See here for an example where cite_report would be helpful in formatting. T.Shafee(Evo﹠Evo)talk 06:08, 27 June 2023 (UTC)
- Hello, this is configurable.
- See: Citoid/Enabling_Citoid_on_your_wiki#Step_2:_Configure_Citoid
- To change this you need to add template data to Cite report, and then change report -> Cite report in the config (
- wiki:en:MediaWiki:Citoid-template-type-map.json). Mvolz (WMF) (talk) 11:20, 3 July 2023 (UTC)
- @Mvolz (WMF) Thanks! I think it already had the necessary templatedata, so I'e put in an edit request at MediaWiki_talk:Citoid-template-type-map.json. T.Shafee(Evo﹠Evo)talk 04:57, 17 July 2023 (UTC)
Jstor citations
[edit]On English Wikipedia the {{Cite journal}} template has a jstor parameter. Can Citoid be changed to extract the relevant stable link for the Jstor URL instead of copying the provided URL into the URL field? Ifly6 (talk) 03:14, 4 July 2023 (UTC)
- If given a JSTOR link, it gives the stable JSTOR url.
- For most other links, it doesn't typically know the JSTOR identifier, so it can't use that to then get the JSTOR link. Most links to journal articles, if they include extra identifiers will include the DOI, but not typically JSTOR. Mvolz (WMF) (talk) 13:02, 5 July 2023 (UTC)

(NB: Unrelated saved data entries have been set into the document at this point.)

-- ==== Sys2Proof/Word.lean ====
section
/-! DEFINITION. Plain word types, tables by number, the ports of Table 18.1 and the records that arrive from outside. -/

namespace Sys2Proof

/-- A byte. -/
abbrev Byte := BitVec 8

/-- A table from numbers to values: keys rising, a missing key standing for the reader's default. -/
abbrev Tab (α : Type) := List (Nat × α)

/-- The ports of Table 18.1 (R368). -/
inductive Port where
  | pf
  | vf (n : Nat)
  | mgmt
  | i3c
  | jtag
  deriving DecidableEq, Repr

/-- What the decoder finds in one sector (Table 7.5, R176 to R179). -/
inductive Dec where
  | clean
  | corrected
  | uncorrectable
  deriving DecidableEq, Repr

/-- A transport packet (Table 15.4, R326). -/
structure FabPkt where
  /-- DST_ID -/
  dst : BitVec 16 := 0
  /-- SRC_ID -/
  src : BitVec 16 := 0
  /-- SEQ -/
  seq : BitVec 32 := 0
  /-- DST_INC -/
  dstInc : BitVec 32 := 0
  /-- SRC_INC -/
  srcInc : BitVec 32 := 0
  /-- OPCODE -/
  op : BitVec 8 := 0
  /-- FLAGS -/
  flags : BitVec 8 := 0
  /-- HOPS -/
  hops : Nat := 0
  /-- GRANT, or the status of a response -/
  grant : BitVec 16 := 0
  /-- LEN -/
  len : Nat := 0
  /-- OFFSET -/
  off : BitVec 64 := 0
  /-- extensions of POST, CONTRIB and BATCH (Table 15.5) -/
  ext : List (BitVec 128) := []
  /-- poison extension -/
  pois : BitVec 128 := 0
  /-- payload -/
  data : List Byte := []
  /-- mesh priority at the egress engine (R324) -/
  prio : Nat := 0
  /-- time waited at the link, in microseconds (R324) -/
  waited : Nat := 0
  /-- ingress port (R323) -/
  port : Nat := 0
  /-- whether its CRC-32C trailer checks over header, extension and payload (R326) -/
  crcOk : Bool := true
  deriving DecidableEq, Repr

/-- The operation of an AMO instruction (RV64A, R53). -/
inductive AmoOp where
  | swap
  | add
  | xor
  | and
  | or
  | min
  | max
  | minu
  | maxu
  deriving DecidableEq, Repr

/-- What a store of a control processor is: a plain store, an SC or an AMO, the last two with their destination register (R53, R55). -/
inductive StoreKind where
  | plain
  | sc (rd : Nat)
  | amo (op : AmoOp) (rd : Nat)
  deriving DecidableEq, Repr

/-- A unit with a wait (R71). -/
inductive Waiting where
  /-- the oldest waiting command of queue `q` of a core -/
  | queue (die core q : Nat)
  /-- a core's COR_WAIT store -/
  | corWait (die core : Nat)
  /-- the oldest waiting descriptor of a submission ring -/
  | ring (fn k : Nat)
  /-- the head command of an SSU queue -/
  | ssu (ls fn k : Nat)
  deriving DecidableEq, Repr

/-- An adjacency report (R320). -/
structure AdjReport where
  /-- fabric identifier -/
  id : BitVec 16 := 0
  /-- identity digest -/
  digest : BitVec 128 := 0
  /-- protocol version -/
  version : BitVec 16 := 0
  /-- report sequence -/
  seq : BitVec 32 := 0
  /-- UP ports: local port, neighbour identifier, neighbour port -/
  ports : List (Nat × BitVec 16 × Nat) := []
  deriving DecidableEq, Repr

/-- What a chiplet sends through its gate: device messages of a streaming chiplet and CXL.cache requests (Table 8.6, R348). -/
inductive ChipOp where
  /-- RD_NC, RdCurr -/
  | rdNc
  /-- WR_NC, ItoMWr, WrCur, WrInv, WOWrInv, WOWrInvF -/
  | wrNc
  /-- a token post -/
  | post
  /-- RdShared, RdAny -/
  | rdShared
  /-- RdOwn -/
  | rdOwn
  /-- RdOwnNoData -/
  | rdOwnNoData
  /-- CleanEvict, CleanEvictNoData -/
  | cleanEvict
  /-- DirtyEvict -/
  | dirtyEvict
  | clFlush
  | cacheFlushed
  /-- a CXL.io request, which needs no slot (Table 16.1) -/
  | io
  /-- an opcode that no protocol allows, or a malformed header -/
  | other
  deriving DecidableEq, Repr

/-- A packet from a chiplet (R345, R347). -/
structure ChipPkt where
  /-- message -/
  op : ChipOp := .other
  /-- it arrived on a graft–tile link -/
  tile : Bool := false
  /-- service class of its slot -/
  cls : Nat := 0
  /-- chiplet address, 48 bits -/
  addr : Nat := 0
  /-- bytes of the line it concerns -/
  mask : BitVec 128 := 0
  /-- data, in line positions -/
  data : BitVec 1024 := 0
  /-- poisoned sectors -/
  pois : BitVec 4 := 0
  /-- post word -/
  word : BitVec 32 := 0
  deriving DecidableEq, Repr

/-- What a chiplet answers during accession (Table 16.2). -/
structure ChipInfo where
  /-- the chiplet answers over the sideband -/
  present : Bool := false
  /-- protocols offered: [0] streaming, [1] CXL.io, [2] CXL.cache, [3] CXL.mem -/
  proto : BitVec 4 := 0
  /-- highest rate in common: 1 16, 2 24, 3 32 GT/s -/
  rate : Nat := 0
  /-- modules that train on the hub link -/
  hub : Nat := 0
  /-- modules that train on each graft–tile link, by tile die -/
  tiles : List (Nat × Nat) := []
  /-- VENDOR -/
  vendor : BitVec 16 := 0
  /-- PRODUCT -/
  product : BitVec 16 := 0
  /-- revision -/
  rev : BitVec 16 := 0
  /-- power request in W -/
  power : BitVec 16 := 0
  /-- both signatures over the transcript verify -/
  sigOk : Bool := false
  /-- measurements -/
  meas : List Byte := []
  /-- certificate chain -/
  certs : List Byte := []
  deriving DecidableEq, Repr

/-- JTAG instructions by what they reach (Table 18.5). -/
inductive JtagOp where
  | idcode
  | bypass
  | sample
  | extest
  /-- LC status -/
  | lcStatus
  | bist
  /-- reading the DeviceID public keys -/
  | readKeys
  /-- writing their certificates -/
  | writeCerts
  /-- scan chains and memory access -/
  | scan
  /-- fuse programming -/
  | fuse
  /-- a debug instruction of a bit of SCOPE (R381) -/
  | debug (scope : Nat)
  deriving DecidableEq, Repr

/-- What a drive identifies of one namespace (R304). -/
structure NsInfo where
  /-- NSID -/
  nsid : Nat := 0
  /-- LBA size in bytes -/
  lba : Nat := 512
  /-- end-to-end protection enabled -/
  prot : Bool := false
  /-- capacity in LBAs -/
  cap : Nat := 0
  deriving DecidableEq, Repr

end Sys2Proof
end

- If I wasn't clear, I'm discussing how it treats Jstor input only: eg input like
https://www.jstor.org/stable/45019299. Ifly6 (talk) 13:43, 5 July 2023 (UTC) - Ah, I misinterpreted you - you want the jstor url to go into the jstor field instead of into the url field?
- That's a little tricky. We could definitely return a JSTOR parameter in the api; the problem is that TemplateData and Citoid extension only does really basic mapping, so then the jstor link would end up in the url as well and so it'd be linked in both. In the API we return a url no matter what because it's a required parameter (api guarantees return of a url in the url field) and for other language wikis that don't have separate parameters, they need it. We've had this issue as well with people not liking we return both the doi and the resolved doi link in the url field, though personally it doesn't bother me.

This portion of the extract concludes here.